HiPART: Hierarchical Pose AutoRegressive Transformer for Occluded 3D Human Pose Estimation
Hongwei Zheng, Han Li, Wenrui Dai, Ziyang Zheng, Chenglin Li, Junni Zou, Hongkai Xiong
TL;DR
HiPART tackles occlusion in monocular 3D HPE by addressing the fundamental limitation of sparse 2D inputs through a two-stage generative densification that yields hierarchical dense 2D poses conditioned on the original sparse input. It introduces Multi-Scale Skeletal Tokenization (MSST) to quantize dense poses into hierarchical tokens and Skeleton-aware Alignment to connect scales, followed by Hierarchical AutoRegressive Modeling (HiARM) that generates tokens in a center-to-periphery, sparse-to-dense fashion. The approach achieves state-of-the-art single-frame 3D HPE on benchmarks like Human3.6M and 3DPW, with robust occlusion handling and lower computational cost compared to many temporal methods, while remaining complementary to temporal lifting. This densification-and-lifting pipeline offers a lightweight, effective alternative for occluded pose estimation and can be integrated with temporal models to further boost robustness and accuracy.
Abstract
Existing 2D-to-3D human pose estimation (HPE) methods struggle with the occlusion issue by enriching information like temporal and visual cues in the lifting stage. In this paper, we argue that these methods ignore the limitation of the sparse skeleton 2D input representation, which fundamentally restricts the 2D-to-3D lifting and worsens the occlusion issue. To address these, we propose a novel two-stage generative densification method, named Hierarchical Pose AutoRegressive Transformer (HiPART), to generate hierarchical 2D dense poses from the original sparse 2D pose. Specifically, we first develop a multi-scale skeleton tokenization module to quantize the highly dense 2D pose into hierarchical tokens and propose a Skeleton-aware Alignment to strengthen token connections. We then develop a Hierarchical AutoRegressive Modeling scheme for hierarchical 2D pose generation.
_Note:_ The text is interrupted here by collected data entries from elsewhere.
-- ==== Sys2Proof/Laws/PerInstr.lean ====
section
/-! SUPPORT. What is said of each command as syntax, one lemma per constructor. -/

namespace Sys2Proof.Laws.TableRow

/-- The mask of the command's row of the opcode table (30_encoding.md R93). -/
def mask : Instr → Nat
  | .nop => 0xFFFFFFFF
  | .build => 0xFFFFFFFF
  | .genCodes => 0xFFFFFFFF
  | .decode => 0xFFFFFFFF
  | .pqClear => 0xFFFFFFFF
  | .pqInsert _ => 0x0000FFFF
  | .pqExtract => 0xFFFFFFFF

/-- The match column of the command's row (R93). -/
def pattern : Instr → Nat
  | .nop => 0x00000000
  | .build => 0x00000001
  | .genCodes => 0x00000002
  | .decode => 0x00000003
  | .pqClear => 0x00000004
  | .pqInsert _ => 0x00000005
  | .pqExtract => 0x00000006

/-- The word of a well-formed command matches the command's row: `(word AND mask) = match` (R93). -/
def Statement (i : Instr) : Prop :=
  i.wellFormed = true → (encode i).toNat &&& mask i = pattern i

theorem nop : Statement .nop := fun _ => by decide

theorem build : Statement .build := fun _ => by decide

theorem genCodes : Statement .genCodes := fun _ => by decide

theorem decode : Statement .decode := fun _ => by decide

theorem pqClear : Statement .pqClear := fun _ => by decide

theorem pqInsert (id : Nat) : Statement (.pqInsert id) := by
  intro h
  simp only [Instr.wellFormed, decide_eq_true_eq] at h
  show (BitVec.ofNat 32 (id * 2 ^ 16 + 5)).toNat &&& (2 ^ 16 - 1) = 5
  rw [Nat.and_two_pow_sub_one_eq_mod, BitVec.toNat_ofNat]
  omega

theorem pqExtract : Statement .pqExtract := fun _ => by decide

end Sys2Proof.Laws.TableRow
end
With generated hierarchical poses as inputs for 2D-to-3D lifting, the proposed method shows strong robustness in occluded scenarios and achieves state-of-the-art performance on the single-frame-based 3D HPE. Moreover, it outperforms numerous multi-frame methods while reducing parameter and computational complexity and can also complement them to further enhance performance and robustness.